Topmaxions Cardboard was often not sufficient. An option to slightly move the mobile device or

smartphone within the headsets would also make for a more optimal experience by adjusting
the distance and consequently the quality for individuals with less than perfect vision. For

scenario building, being conscious of the viewing angle is an important factor in filming. Even if

the angle is not as realistic, the simulations could be less strenuous and deliver an improved

field of view for the user. Providing enough complementary information in the form of pop-ups or

as an introduction also improves the experience by bringing guidance and support to the

viewer. 

Conclusion

As technology advances, Virtual Reality (VR) continues to change and innovate. The

history and development of VR has set a path for many new possibilities. From early prototypes

and experiments to modern day entertainment devices, the uses of VR have allowed people to

experience environments and situations they otherwise would not have been able to. Variations

of VR such as augmented reality and mixed reality continue to challenge what is possible.
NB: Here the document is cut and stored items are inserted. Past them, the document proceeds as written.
-- ==== Sys2Proof/Laws/Keeps.lean ====
section
/-! SUPPORT. What the sequencer's own steps leave alone: every register the host can read, the
latched opcode and operand, and the model's own fields (R45: results appear at the commit). Only LineCfg
writes LCFG (R31). -/

namespace Sys2Proof.Machine

/-- `t` has the visible registers of `s`, its latched command, and the model's own fields. -/
structure Keeps (s t : State) : Prop where
  status : t.status = s.status
  result : t.result = s.result
  data : t.data = s.data
  rxdata : t.rxdata = s.rxdata
  echo : t.echo = s.echo
  crc : t.crc = s.crc
  rom : t.rom = s.rom
  sp : t.sp = s.sp
  op : t.work.op = s.work.op
  d : t.work.d = s.work.d
  rdata : t.rdata = s.rdata
  inputs : t.inputs = s.inputs
  draws : t.draws = s.draws

theorem Keeps.refl (s : State) : Keeps s s := by constructor <;> rfl

theorem Keeps.trans {s t u : State} (h : Keeps s t) (k : Keeps t u) : Keeps s u :=
  ⟨k.status.trans h.status, k.result.trans h.result, k.data.trans h.data, k.rxdata.trans h.rxdata,
    k.echo.trans h.echo, k.crc.trans h.crc, k.rom.trans h.rom, k.sp.trans h.sp, k.op.trans h.op,
    k.d.trans h.d, k.rdata.trans h.rdata, k.inputs.trans h.inputs, k.draws.trans h.draws⟩

theorem keeps_goto (q : Seq) (s : State) : Keeps s (goto q s) := by constructor <;> rfl

theorem keeps_finish (c : ResultCode) (s : State) : Keeps s (finish c s) := by constructor <;> rfl

theorem keeps_raiseFail (c : ResultCode) (s : State) : Keeps s (raiseFail c s) := by
  rcases raiseFail_cases c s with ⟨r, _, h⟩ | ⟨_, h⟩ <;> rw [h] <;> constructor <;> rfl

theorem keeps_enterByte (c : ByteCall) (b : Byte) (s : State) : Keeps s (enterByte c b s) := by
  constructor <;> rfl

theorem keeps_verify (r : Byte) {go : State → State} (s : State) (h : Keeps s (go s)) :
    Keeps s (verify r go s) := by
  unfold verify
  split
  · exact h
  · exact keeps_raiseFail _ s

theorem keeps_romByteDone (k : Fin 8) (r : Byte) (s : State) : Keeps s (romByteDone k r s) := by
  unfold romByteDone romCheck
  refine Keeps.trans (t := { s with work := { s.work with sRom := s.work.sRom.set k r } })
    (by constructor <;> rfl) ?_
  dsimp only
  split
  · split
    · exact keeps_finish _ _
    · exact keeps_raiseFail _ _
  · exact keeps_enterByte _ _ _

theorem keeps_tempByteDone (k : Fin 9) (r : Byte) (s : State) : Keeps s (tempByteDone k r s) := by
  unfold tempByteDone tempCheck
  refine Keeps.trans (t := { s with work := { s.work with sSp := s.work.sSp.set k r } })
    (by constructor <;> rfl) ?_
  dsimp only
  split
  · repeat' split
    all_goals first | exact keeps_finish _ _ | exact keeps_raiseFail _ _
  · exact keeps_enterByte _ _ _

theorem keeps_byteDone (c : ByteCall) (r : Byte) (s : State) : Keeps s (byteDone c r s) := by
  have hw : Keeps s { s with work := { s.work with sRx := r, sRxv := true } } := by constructor <;> rfl
  cases c with
  | xbyte => exact hw.trans (keeps_finish _ _)
  | read => exact hw.trans (keeps_finish _ _)
  | write =>
    unfold byteDone
    dsimp only
    split
    · exact hw.trans (keeps_finish _ _)
    · exact hw.trans (keeps_raiseFail _ _)
  | romCommand => exact keeps_verify _ _ (keeps_enterByte _ _ _)
  | tempSkip1 => exact keeps_verify _ _ (keeps_goto _ _)
  | tempConvert => exact keeps_verify _ _ (keeps_goto _ _)
  | tempSkip2 => exact keeps_verify _ _ (keeps_goto _ _)
  | tempReadSp => exact keeps_verify _ _ (keeps_enterByte _ _ _)
  | romByte k => exact keeps_romByteDone k r s
  | tempByte k => exact keeps_tempByteDone k r s

theorem keeps_afterReset (c : ResetCall) (s : State) : Keeps s (afterReset c s) := by
  cases c
  · exact keeps_finish _ _
  all_goals exact keeps_goto _ _

theorem keeps_resetDone (c : ResetCall) (s : State) : Keeps s (resetDone c s) := by
  unfold resetDone
  refine Keeps.trans
    (t := { s with work := { s.work with sEcho := s.work.e, sPres := presence s.work.e } })
    (by constructor <;> rfl) ?_
  dsimp only
  split
  · exact keeps_afterReset _ _
  · exact keeps_raiseFail _ _

theorem keeps_txDone (s : State) : Keeps s (txDone s) := by
  unfold txDone
  repeat' split
  all_goals constructor <;> rfl

theorem keeps_rxDone (v : Byte) (s : State) : Keeps s (rxDone v s) := by
  unfold rxDone
  split
  · constructor <;> rfl
  · exact Keeps.trans (t := { s with
      work := { s.work with sRx := bitByte (readBit v), sRxv := true } })
      (by constructor <;> rfl) (keeps_finish _ _)
  · dsimp only
    split
    · exact Keeps.trans (t := { s with work.acc := accumulate s.work.acc v })
        (by constructor <;> rfl) (keeps_byteDone _ _ _)
    · constructor <;> rfl
  · exact Keeps.refl s

/-- A step of the sequencer is the commit, a LineCfg with what follows it, or keeps all that. -/
theorem sequencerStep_cases (s : State) :
    s.seq = .commit ∧ sequencerStep s = commit s.work.sCode s ∨
    (∃ c, s.seq = .cfgReset c ∧ Keeps (lineCfg .reset s) (sequencerStep s)) ∨
    (∃ c raised, s.seq = .cfgNormal c raised ∧ Keeps (lineCfg .normal s) (sequencerStep s)) ∨
    Keeps s (sequencerStep s) := by
  cases hq : s.seq <;> simp only [sequencerStep, hq]
  case commit => exact .inl ⟨trivial, trivial⟩
  case cfgReset c => exact .inr (.inl ⟨c, rfl, by constructor <;> rfl⟩)
  case cfgNormal c raised =>
    refine .inr (.inr (.inl ⟨c, raised, rfl, ?_⟩))
    unfold resetFinally
    dsimp only
    split
    · exact keeps_goto _ _
    · exact keeps_resetDone _ _
  all_goals exact .inr (.inr (.inr (by constructor <;> rfl)))

end Sys2Proof.Machine
end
Additionally, Quality medical education is crucial in training new clinicians. And VR as a

teaching and educational resource has expanded students’ opportunities to learn in safe and

controlled settings.

The USD VR Projects’ goals to implement VR educational resources in USD’s School of

Nursing programs will further advance teaching and training capabilities. The project team

members allowed HCIN students to gain experience and develop leadership skills in

implementing a new product. The project approach served as a guide to defined goals,

objectives, specific tasks, and a timeline towards completion. Through usability testing, the use

of VR devices and VR videos were observed to discover problems and recommendations for

improvement. VR still has much potential in health care education, but this project is a step

towards improving student education and outcomes.